EXERCISE REQUIREMENTS -> Only the lines below between the ones containing "let n := shift / 0x20" and "if off == 0x48", inclusive, are to be reproduced, each exactly as it stands.

GIVEN RECORDS ->
/-- The endpoint's own pages: APT, WIN, ACN, EPC, QUE, DDP. DEDUCED, log 25. -/
def State.epView (s : State) (page off shift : Nat) : Option Nat :=
  let a := s.ep.ag
  if page == pgApt then
    if off == 0x40 then some (2 * b2n (a.flush.any fun id => (s.access id).isSome))
    else if off == 0x44 then some (a.atc.length + s.get .ep APT_ATC_STS_FILLS * 2 ^ 14)
    else if off == 0x100 then
      let n := shift / 0x20
      some (getBits (s.rd .ep (apF APT_AP_CTL_VALID n).reg) 0 16 + b2n (!a.accs.any fun q => q.apt == some n && q.stage == 4) * 2 ^ 16)
    else none
  else if page == pgWin then
    if off == 0x48 then some (getBits (s.rd .ep WIN_WIN_CTL (s.winSel + 1)) 0 11 + b2n (!a.wins.any fun w => w.win == s.winSel) * 2 ^ 11)
    else if off == 0xA0 then some (getBits (s.rd .ep WIN_WIN_INV) 0 63 + b2n s.winInvBusy * 2 ^ 63)
    else none
  else if page == pgAcn && off == 0x74 then
    let slot := s.get .ep ACN_CNT_SEL_SLOT
    some ((lookup a.counts slot).getD 0 + b2n (a.recorded.contains slot) * 2 ^ 16)
  else if page == pgEpc && off == 0x50 then
    let held := a.held.filter fun e => s.tagHeld e.2
    let ord := (s.ep.reqs.filter fun r => r.tag < 32768).length + (held.filter fun e => e.1 < 32768).length
    let ni := (s.ep.reqs.filter fun r => 32768 ≤ r.tag).length + (held.filter fun e => 32768 ≤ e.1).length
    some (ord + ni * 2 ^ 16 + s.get .ep EPC_INJ_STS_TAG_WAITS * 2 ^ 32)
  else if page == pgQue && off == 0x78 then
    let q := s.queueSel
    let n := (s.ep.cmds.filter fun c => c.queue == q && c.stage == 1).length
    some (getBits (s.rd .ep QUE_Q_STS (q + 1)) 0 4 + n * 2 ^ 16)
  else if page == pgDdp && off == 0x48 then some ((s.outHeld .ep).length + s.get .ep DDP_STS_REFUSED * 2 ^ 32)
  else if page == pgPwr && off == 0x48 then some (s.get .ep PWR_DRAW_NOW)
  else none

/-- The transmit PLL of a quad: locked once SerDes calibration is past, while ENABLE holds the quad powered (R488, R490, R500). -/
def State.quadUp (s : State) (p : Part) (q : Nat) : Bool :=
  !(s.chip p).inReset && (if p == .sw then 8 else 3) < (s.chip p).step && s.flag p HDR_PAGE_CTL_ENABLE 0 (pgQad + q)
    && s.flag p CLK_STS_PLL_LOCK

/-- The pages that both parts have: CLK, GLB, ERR, QAD, FPT, SYN. -/
def State.bothView (s : State) (p : Part) (code off inst word : Nat) : Option Nat :=
  if code == 0x02 && off == 0x48 then some (s.chip p).ltc.toNat
  else if code == 0x01 && off == 0x48 then some (Config.serial p).toNat
  else if code == 0x0C && off == 0x40 then some ((s.chip p).log.length + s.get p ERR_LOG_STS_DROPS * 2 ^ 32)
  else if code == 0x0C && off == 0x80 then some ((s.chip p).log.head?.elim 0 fun r => r.words.getD word 0)
  else if code == 0x60 && off == 0x48 then
    some (b2n (s.quadUp p inst) + 2 * b2n (s.quadUp p inst) + s.get p QAD_STS_IN_USE 0 inst * 4)
  else if code == 0x61 && off == 0x40 then
    some (setBits (s.rd p FPT_CFG 0 inst) 4 5 (s.minLanesSet p inst)).toNat
  else if code == 0x21 && off == 0x58 then some (s.synValue p (s.synSel p)).toNat
  else if code == 0x21 && off == 0x88 then some (s.remoteWaits p + s.get p SYN_WAITS_REFUSED * 2 ^ 32)
  else none

/-- CXU.INV_STS, the claim registers, and the other views of the switch. -/
def State.swView (s : State) (page off : Nat) : Option Nat :=
  if page == pgCxu && off == 0xB8 then some (s.invOut + s.get .sw CXU_INV_STS_REFUSED * 2 ^ 32)
  else if page == pgHrd then s.hrdView off
  else if page == pgSvc then s.svcView off
  else if page == pgPol || page == pgDir || page == pgBlk then s.poolView page off
  else if page == pgXbr || page == pgBuf || page == pgCmb || page == pgRte then s.coreView page off
  else none

/-- The value of a register that is worked out. DEDUCED, log 26. -/
def State.viewOf (s : State) (p : Part) (page : Nat) (l : RegPlace) : Option Nat :=
  let r := l.desc.reg
  let off := if l.desc.reg.off == ERR_LOG.off && pageCode p page == 0x0C then r.off else r.off + 8 * l.word
  if r.off < 0x40 then s.headerView p page r.off
  else match s.bothView p (pageCode p page) off l.inst l.word with
    | some v => some v
    | none => match s.secView p page off with
      | some v => some v
      | none => if p == .sw then s.swView page off else s.epView page off l.shift

/-- The readable bits of a register: WO fields read zero (R503). -/
def RegDesc.readMask (d : RegDesc) : Word :=
  d.fields.foldl (fun m f => if f.acc == .wo then m else setBits m f.lo f.w (2 ^ f.w - 1)) 0

/-- The whole value of a register as it reads, without a side effect; block registers read zero during a page reset (R501). -/
def State.regValue (s : State) (p : Part) (page : Nat) (l : RegPlace) : Word :=
  if 0x40 ≤ l.desc.reg.off && s.resetting p page then 0
  else match s.viewOf p page l with
    | some v => BitVec.ofNat 64 v
    | none => s.rd p l.reg (s.bankOf p l.desc.reg) l.inst &&& l.desc.readMask

/-- The contexts resident on a core (R172, R175): none without a herd, and none on a core that is not ACTIVE; which core holds which context the spec leaves open. DESIGN CHOICE, log 24. -/
def State.rdcStsRead (s : State) (c : Nat) : State × Word :=
  if s.sw.hrd.herds.isEmpty || !s.coreActive c then (s, BitVec.ofNat 64 (getBits (s.rd .sw RDC_STS 0 c) 0 5))
  else (s.drawn, BitVec.ofNat 64 (getBits (s.rd .sw RDC_STS 0 c) 0 5 + s.draw % 1025 * 2 ^ 5))

/-- Removes the oldest record of a part's error log (R513). -/
def State.dropLog (s : State) (p : Part) : State := s.onChip p fun c => { c with log := c.log.drop 1 }

/-- A read of byte 0 of a register, with its side effect (R495, R506): the claims, the removal of a record, the acquire. DESIGN CHOICE, log 17. -/
def State.readReg (s : State) (o : Origin) (p : Part) (page : Nat) (l : RegPlace) : State × Word :=
  let v := s.regValue p page l
  let off := l.desc.reg.off + 8 * l.word
  if 0x40 ≤ off && s.resetting p page then (s, 0)
  else if p == .sw && page == pgHrd && off == 0x40 then s.readHrdClaim o
  else if p == .sw && page == pgSvc && off == 0x40 then s.readSvcClaim o
  else if p == .sw && page == pgDir && off == 0x88 then s.readOlRec1
  else if p == .sw && page == pgSyn && off == 0x58 then (s.when (o.path == .host) State.hostAcquire, v)
  else if page == pgErr && off == 0x98 then (s.dropLog p, v)
  else if p == .sw && pageCode p page == 0x70 && off == 0x40 then s.rdcStsRead (pageInst p page)
  else (s, v)

/-- The 4 bytes at an offset that is a multiple of 4; side effects go with byte 0. -/
def State.read4 (s : State) (o : Origin) (p : Part) (page off : Nat) : State × Nat :=
  match placeAt p page off with
  | none => (s, 0)
  | some l =>
    if l.byte == 0 then
      let r := s.readReg o p page l
      (r.1, getBits r.2 0 32)
    else (s, getBits (s.regValue p page l) 32 32)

RESULT FOR THIS TASK ->
      let n := shift / 0x20
      some (getBits (s.rd .ep (apF APT_AP_CTL_VALID n).reg) 0 16 + b2n (!a.accs.any fun q => q.apt == some n && q.stage == 4) * 2 ^ 16)
    else none
  else if page == pgWin then
    if off == 0x48 then some (getBits (s.rd .ep WIN_WIN_CTL (s.winSel + 1)) 0 11 + b2n (!a.wins.any fun w => w.win == s.winSel) * 2 ^ 11)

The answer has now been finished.